Instructions to follow: Repeat word for word the opening stretch of the entries, from the first line through the line containing "(let s₂ := checked loads (loadAt 8 1)".

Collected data
* * * * * * *
/-- Thread 0 of s issues with demands p; the demands of a load, of a store. -/
def loads : State := goes loaded { srcs := [4], dests := [3] }
def loadAt (n align : Nat) : Req := loadReq (Cap.root 0x2000) 4 0x2000 n align
theorem witness_LoadResults : Issues loaded 0 { srcs := [4], dests := [3] } loads ∧
    loads.check 0 (loadAt 8 1) = (checked loads (loadAt 8 1), .ok (segsAt loads (loadAt 8 1))) ∧
    loads.check 0 (loadAt 16 16) = (checked loads (loadAt 16 16), .ok (segsAt loads (loadAt 16 16))) ∧
    (let s₂ := checked loads (loadAt 8 1)
     (s₂.thr 0).st = .ready ∧ (s₂.thr 0).stepping = false ∧ (s₂.thr 0).stopReq = false ∧ allCached s₂ (segsAt loads (loadAt 8 1)) = true ∧ (s₂.plate 0).pdepth = 0 ∧ (s₂.thr 0).outs = []) :=
  ⟨⟨rfl, rfl, rfl⟩, rfl, rfl, by decide⟩
/-- A register of the unit: an LD of TIME's register at an address of the 0x3F00 blocks. -/
def devices : State := withRegs [(4, Cap.root 0x3F0000000018)] unit0
def deviceLoad : Req := loadReq (Cap.root 0x3F0000000018) 4 0x3F0000000018 8 1
theorem witness_LoadResults_device :
    let s₁ := goes devices { srcs := [4], dests := [3] }
    Issues devices 0 { srcs := [4], dests := [3] } s₁ ∧ s₁.check 0 deviceLoad = (checked s₁ deviceLoad, .ok (segsAt s₁ deviceLoad)) ∧
      allCached (checked s₁ deviceLoad) (segsAt s₁ deviceLoad) = false ∧
      ((checked s₁ deviceLoad).loadDevice 0 ((segsAt s₁ deviceLoad).map (fun x => (x.pa, x.len)))).1.noStop 0 :=
  ⟨⟨rfl, rfl, rfl⟩, rfl, by decide, rfl, rfl⟩
theorem witness_LoadResults_exception :
    let s₁ := goes loaded { srcs := [1], dests := [3] }
    let q := loadReq ((s₁.thr 0).reg 1) 1 (((s₁.thr 0).reg 1).ea 0) 8 1
    Issues loaded 0 { srcs := [1], dests := [3] } s₁ ∧ s₁.check 0 q = (checked s₁ q, .exc (excAt s₁ q)) := ⟨⟨rfl, rfl, rfl⟩, rfl⟩
/-- The line of 0x2000 in uncorrectable error, or held by the plate of thread 9, which has committed. -/
def broken : State := { loaded with ue := [(0x80, false)] }
def heldLine (s : State) : State :=
  s.setThr 9 { Thread.reset with plate := { Thread.reset.plate with phase := .held, writes := [(0x200, { data := 0, tag := false, colour := 15 })] } }
def holding : State := heldLine loaded
def ueAt (s : State) (q : Req) : Bool × Exc :=
  match (s.check 0 q).2 with
  | .ue d e => (d, e)
  | _ => (false, { cause := 0 })
theorem witness_LoadResults_error :
    let s₁ := goes broken { srcs := [4], dests := [3] }
    Issues broken 0 { srcs := [4], dests := [3] } s₁ ∧
      s₁.check 0 (loadAt 8 1) = (checked s₁ (loadAt 8 1), .ue (ueAt s₁ (loadAt 8 1)).1 (ueAt s₁ (loadAt 8 1)).2) := ⟨⟨rfl, rfl, rfl⟩, rfl⟩
theorem witness_LoadResults_held :
    let s₁ := goes holding { srcs := [4], dests := [3] }
    Issues holding 0 { srcs := [4], dests := [3] } s₁ ∧ s₁.check 0 (loadAt 8 1) = (checked s₁ (loadAt 8 1), .wait) := ⟨⟨rfl, rfl, rfl⟩, rfl⟩
theorem witness_ValuesOfLoadsAndAtomics : (2 ^ 8 - 1 < 2 ^ 8 ∧ 2 ^ 16 - 1 < 2 ^ 16 ∧ 2 ^ 32 - 1 < 2 ^ 32) ∧ (1 : Nat) ≤ 1 := by decide
/-- A load of 8 bytes that missed. -/
def missed : State := ran (.ld 0 3 4 0 false) loaded
theorem witness_OutstandingAccesses :
    let o : Out := { stamp := (checked loads (loadAt 8 1)).fresh, rd := 3, te := false, kind := .load [(0x2000, 8)] false false true }
    (missed.thr 0).outs = [o] ∧ (missed.thr 0).st = .ready ∧ (missed.plate 0).pdepth = 0 ∧
      ([(0x2000, 8)].all (fun x => !missed.heldByOther (some 0) (x.1 / 16 / 4))) = true ∧
      (dividing.thr 0).outs.map (fun x => x.kind.isLong) = [true] := by decide
def stores : State := goes loaded { srcs := [4, 2] }
def storeAt (n align : Nat) : Req := storeReq (Cap.root 0x2000) 4 0x2000 n align []
theorem witness_StoreResults : Issues loaded 0 { srcs := [4, 2] } stores ∧
    stores.check 0 (storeAt 8 1) = (checked stores (storeAt 8 1), .ok (segsAt stores (storeAt 8 1))) ∧
    stores.check 0 (storeAt 16 16) = (checked stores (storeAt 16 16), .ok (segsAt stores (storeAt 16 16))) ∧
    (let s₂ := checked stores (storeAt 8 1)
     (s₂.thr 0).st = .ready ∧ (s₂.thr 0).stepping = false ∧ (s₂.thr 0).stopReq = false ∧ allCached s₂ (segsAt stores (storeAt 8 1)) = true ∧ (s₂.plate 0).pdepth = 0) :=
  ⟨⟨rfl, rfl, rfl⟩, rfl, rfl, by decide⟩
theorem witness_StoreResults_exception :
    let s₁ := goes loaded { srcs := [1, 2] }
    let q := storeReq ((s₁.thr 0).reg 1) 1 (((s₁.thr 0).reg 1).ea 0) 8 1 []
    Issues loaded 0 { srcs := [1, 2] } s₁ ∧ s₁.check 0 q = (checked s₁ q, .exc (excAt s₁ q)) := ⟨⟨rfl, rfl, rfl⟩, rfl⟩
theorem witness_StoreResults_held :
    let s₁ := goes holding { srcs := [4, 2] }
    Issues holding 0 { srcs := [4, 2] } s₁ ∧ s₁.check 0 (storeAt 8 1) = (checked s₁ (storeAt 8 1), .wait) := ⟨⟨rfl, rfl, rfl⟩, rfl⟩
/-- A store to a register of the unit. -/
theorem witness_StoreResults_device :
    let s₁ := goes devices { srcs := [4, 2] }
    let q := storeReq (Cap.root 0x3F0000000018) 4 0x3F0000000018 8 1 []
    let s₂ := checked s₁ q
    Issues devices 0 { srcs := [4, 2] } s₁ ∧ s₁.check 0 q = (s₂, .ok (segsAt s₁ q)) ∧ allCached s₂ (segsAt s₁ q) = false ∧ (s₂.thr 0).outs = [] ∧
      ((s₂.storeDevice 0 ((segsAt s₁ q).map (fun x => (x.pa, leBytes 8 0))) none).after).noStop 0 :=
  ⟨⟨rfl, rfl, rfl⟩, rfl, by decide, by decide, by decide +kernel, by decide +kernel⟩
theorem witness_StoreResults_painting :
    let s₁ := goes loaded { srcs := [4, 8] }
    let q := fun n => paintReq (Cap.root 0x2000) 4 n
    Issues loaded 0 { srcs := [4, 8] } s₁ ∧ s₁.check 0 (q 16) = (checked s₁ (q 16), .ok (segsAt s₁ (q 16))) ∧
      s₁.check 0 (q 64) = (checked s₁ (q 64), .ok (segsAt s₁ (q 64))) ∧
      (let s₂ := checked s₁ (q 64)
       (s₂.thr 0).st = .ready ∧ (s₂.thr 0).stepping = false ∧ (s₂.thr 0).stopReq = false ∧ ((segsAt s₁ (q 64)).all (fun x => s₂.isDram x.pa)) = true ∧ (s₂.plate 0).pdepth = 0) :=
  ⟨⟨rfl, rfl, rfl⟩, rfl, rfl, by decide⟩
/-- Stores that are not yet visible: 8 bytes at the end of a granule, a capability, a painting. -/
def storing : State := ran (.sd 0 2 4 8) loaded
def capStoring : State := ran (.sc 0 5 4 16) loaded
def painting : State := ran (.cpaint 0 4 8) loaded
theorem witness_StoreVisibility :
    ((storing.thr 0).st = .ready ∧ (storing.thr 0).stores.map (·.writes) = [[.bytes 0x2008 [7, 0, 0, 0, 0, 0, 0, 0]]] ∧
        ((storing.thr 0).stores.all (storeMayComplete storing 0 0)) = true ∧ 0x2008 % 16 + 8 ≤ 16) ∧
      ((capStoring.thr 0).st = .ready ∧ (capStoring.thr 0).stores.map (·.writes) = [[.cap 0x201 ((Cap.root 0x40).setSeal 0x55)]] ∧
        ((capStoring.thr 0).stores.all (storeMayComplete capStoring 0 0)) = true) ∧
      (painting.thr 0).st = .ready ∧ (painting.thr 0).stores.map (·.writes) = [[.paint 0x200 3]] ∧
        ((painting.thr 0).stores.all (storeMayComplete painting 0 0)) = true := by decide
/-- A LIVE plate of thread 0. -/
def inPlate : State := ran (.pbegin 0 9 50) loaded
theorem witness_PlateAccesses_load :
    let s₁ := goes inPlate { srcs := [4], dests := [3] }
    let s₂ := checked s₁ (loadAt 8 1)
    let x := segAt s₁ (loadAt 8 1)
    Issues inPlate 0 { srcs := [4], dests := [3] } s₁ ∧ s₁.check 0 (loadAt 8 1) = (s₂, .ok [x]) ∧
      ((s₂.thr 0).st = .ready ∧ (s₂.thr 0).stepping = false ∧ (s₂.thr 0).stopReq = false ∧ (s₂.plate 0).pdepth ≠ 0 ∧ allCached s₂ [x] = true ∧ (s₂.thr 0).outs = [] ∧ s₂.movingLine (x.pa / 64) = false) ∧
      (Map.get [] s₂.l2 (clusterOf 0)).length < 15 ∧ (s₂.plate 0).reads.length < 1024 ∧ s₂.bufferUsed (tileOf 0) < 256 :=
  ⟨⟨rfl, rfl, rfl⟩, rfl, by decide⟩
theorem witness_PlateAccesses_store :
    let s₁ := goes inPlate { srcs := [4, 2] }
    let s₂ := checked s₁ (storeAt 8 1)
    let x := segAt s₁ (storeAt 8 1)
    Issues inPlate 0 { srcs := [4, 2] } s₁ ∧ s₁.check 0 (storeAt 8 1) = (s₂, .ok [x]) ∧ x.va = 0x2000 ∧ x.len = 8 ∧
      ((s₂.thr 0).st = .ready ∧ (s₂.thr 0).stepping = false ∧ (s₂.thr 0).stopReq = false ∧ (s₂.plate 0).pdepth ≠ 0 ∧ allCached s₂ [x] = true ∧ (s₂.thr 0).outs = [] ∧ s₂.movingLine (x.pa / 64) = false) ∧
      (Map.get [] s₂.l2 (clusterOf 0)).length < 15 ∧ (s₂.plate 0).reads.length < 1024 ∧ s₂.bufferUsed (tileOf 0) < 256 :=
  ⟨⟨rfl, rfl, rfl⟩, rfl, by decide⟩
/-- Register 5 a local capability, register 4 a capability without STL or with it. -/
def locals (c : Cap) : State := withRegs [(4, c), (5, (Cap.root 0).dropGl)] unit0
theorem witness_LocalCapabilityStores :
    let c := (Cap.root 0x2000).setRights 0x1F
    let v := (Cap.root 0).dropGl
    Issues (locals c) 0 { srcs := [4, 5] } (goes (locals c) { srcs := [4, 5] }) ∧
      ((goes (locals c) { srcs := [4, 5] }).thr 0).reg 4 = c ∧ ((goes (locals c) { srcs := [4, 5] }).thr 0).reg 5 = v ∧
      (v.tag = true ∧ v.has .gl = false ∧ c.tag = true ∧ c.seal = 0 ∧ c.has .stl = false ∧ c.has .st = true ∧ c.has .stc = true) ∧
      ((Cap.root 0x2000).has .stl = true ∧ (Cap.root 0x2000).has .st = true ∧ (Cap.root 0x2000).has .stc = true ∧ (Cap.root 0x2000).base ≤ 0x2000 ∧
        0x2000 + 16 ≤ (Cap.root 0x2000).top ∧ 0x2000 % 16 = 0) := ⟨⟨rfl, rfl, rfl⟩, rfl, rfl, by decide⟩
theorem witness_ColourCheck :
    let s := loaded.setGranule 0x200 { data := 5, tag := false, colour := 3 }
    let x : Seg := { va := 0x2000, pa := 0x2000, len := 8, ptype := .normal }
    let q := loadAt 8 1
    q.paint = false ∧ x.ptype ≠ .device ∧ s.isDram x.pa = true ∧ s.ueFor 0 q.want (x.pa / 64) = false ∧ s.colourFor 0 0 q.want.ex (x.pa / 16) = 3 ∧
      q.cap.colour ≠ 3 ∧ (3 : BitVec 4) ≠ 15 ∧ (q.cap.setColour 15).colour = 15 := by decide
theorem witness_PrefetchIsSilent : Issues loaded 0 { srcs := [4] } (goes loaded { srcs := [4] }) := ⟨rfl, rfl, rfl⟩
theorem witness_AtomicResults :
    let s₁ := goes loaded { srcs := [4, 2], dests := [3] }
    let q := atomicReq (Cap.root 0x2000) 4 8 []
    let s₂ := checked s₁ q
    let x := segAt s₁ q
    Issues loaded 0 { illegal := atomicIllegal .add 1, srcs := [4, 2], dests := [3] } s₁ ∧ s₁.check 0 q = (s₂, .ok [x]) ∧
      ((s₂.thr 0).st = .ready ∧ (s₂.thr 0).stepping = false ∧ (s₂.thr 0).stopReq = false ∧ s₂.isDram x.pa = true ∧ (s₂.plate 0).pdepth = 0 ∧ (s₂.plate 0).writes = [] ∧
        (s₂.thr 0).outs = [] ∧ (s₂.thr 0).stores = []) := ⟨⟨rfl, rfl, rfl⟩, rfl, by decide⟩
theorem witness_AtomicResults_cas :
    let s₁ := goes loaded { srcs := [4, 5, 3], dests := [3] }
    let q := atomicReq (Cap.root 0x2000) 4 16 (.ldc :: capStoreRights ((Cap.root 0x40).setSeal 0x55))
    let s₂ := checked s₁ q
    let x := segAt s₁ q
    Issues loaded 0 { illegal := atomicIllegal .cas 3, srcs := [4, 5, 3], dests := [3] } s₁ ∧ s₁.check 0 q = (s₂, .ok [x]) ∧
      ((s₂.thr 0).st = .ready ∧ (s₂.thr 0).stepping = false ∧ (s₂.thr 0).stopReq = false ∧ s₂.isDram x.pa = true ∧ (s₂.plate 0).pdepth = 0 ∧ (s₂.plate 0).writes = [] ∧
        (s₂.thr 0).outs = [] ∧ (s₂.thr 0).stores = []) := ⟨⟨rfl, rfl, rfl⟩, rfl, by decide⟩
/-- An ADD of 16 bytes is illegal; an atomic at an address with no DRAM. -/
def farAway : State :=
  let page : TlbEntry := { asid := 7, world := .vault, level := 1, page := 16, leaf := true, entry := 0x40200000050F, bad := false }
  let s := { unit0 with channels := [(0, { bytes := 2 ^ 37, failed := none, initDone := true })],
                        tiles := [(0, { Tile.reset with l1i := [(0x8C000040, [])], tlb := [page] })] }
  onRunner (fun th => { th with trootV := 0x10001007, pcc := Cap.root 0x4300001000 }) (withRegs [(4, Cap.root 0x4300000010), (2, int 7)] s)
theorem witness_AtomicResults_away :
    let s₁ := goes farAway { srcs := [4, 2], dests := [3] }
    let q := atomicReq (Cap.root 0x4300000010) 4 8 []
    let s₂ := checked s₁ q
    let x := segAt s₁ q
    Issues farAway 0 { illegal := atomicIllegal .add 1, srcs := [4, 2], dests := [3] } s₁ ∧ s₁.check 0 q = (s₂, .ok [x]) ∧
      ((s₂.thr 0).st = .ready ∧ (s₂.thr 0).stepping = false ∧ (s₂.thr 0).stopReq = false ∧ s₂.isDram x.pa = false ∧ (s₂.thr 0).outs = [] ∧
        (s₂.thr 0).stores = []) := by
  exact ⟨issues_of _ _ (by decide +kernel), by decide +kernel, by decide +kernel⟩
theorem witness_FenceResults :
    Issues loaded 0 {} (goes loaded {}) ∧ Issues missed 0 {} (goes missed {}) ∧ Issues storing 0 {} (goes storing {}) ∧ Issues inPlate 0 {} (goes inPlate {}) ∧
    ((5 : BitVec 4).toNat / 4 ≠ 0 ∧ (5 : BitVec 4).toNat % 4 ≠ 0 ∧ ((goes loaded {}).thr 0).fenceHolds 5 = false ∧
      ((goes storing {}).thr 0).fenceHolds 5 = true ∧ ((goes storing {}).thr 0).plate.pdepth = 0) ∧
    ((goes loaded {}).thr 0).outs = [] ∧ ((goes missed {}).thr 0).outs ≠ [] ∧ ((goes loaded {}).thr 0).stores = [] ∧
      ((goes loaded {}).thr 0).plate.pdepth = 0 ∧ ((goes storing {}).thr 0).stores ≠ [] ∧ ((goes inPlate {}).thr 0).plate.pdepth ≠ 0 :=
  ⟨⟨rfl, rfl, rfl⟩, ⟨rfl, rfl, rfl⟩, ⟨rfl, rfl, rfl⟩, ⟨rfl, rfl, rfl⟩, by decide⟩
/-! ### Witnesses: system instructions, money, block instructions -/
* * * * * * *
Answer space:
/-- Thread 0 of s issues with demands p; the demands of a load, of a store. -/
def loads : State := goes loaded { srcs := [4], dests := [3] }
def loadAt (n align : Nat) : Req := loadReq (Cap.root 0x2000) 4 0x2000 n align
theorem witness_LoadResults : Issues loaded 0 { srcs := [4], dests := [3] } loads ∧
    loads.check 0 (loadAt 8 1) = (checked loads (loadAt 8 1), .ok (segsAt loads (loadAt 8 1))) ∧
    loads.check 0 (loadAt 16 16) = (checked loads (loadAt 16 16), .ok (segsAt loads (loadAt 16 16))) ∧
    (let s₂ := checked loads (loadAt 8 1)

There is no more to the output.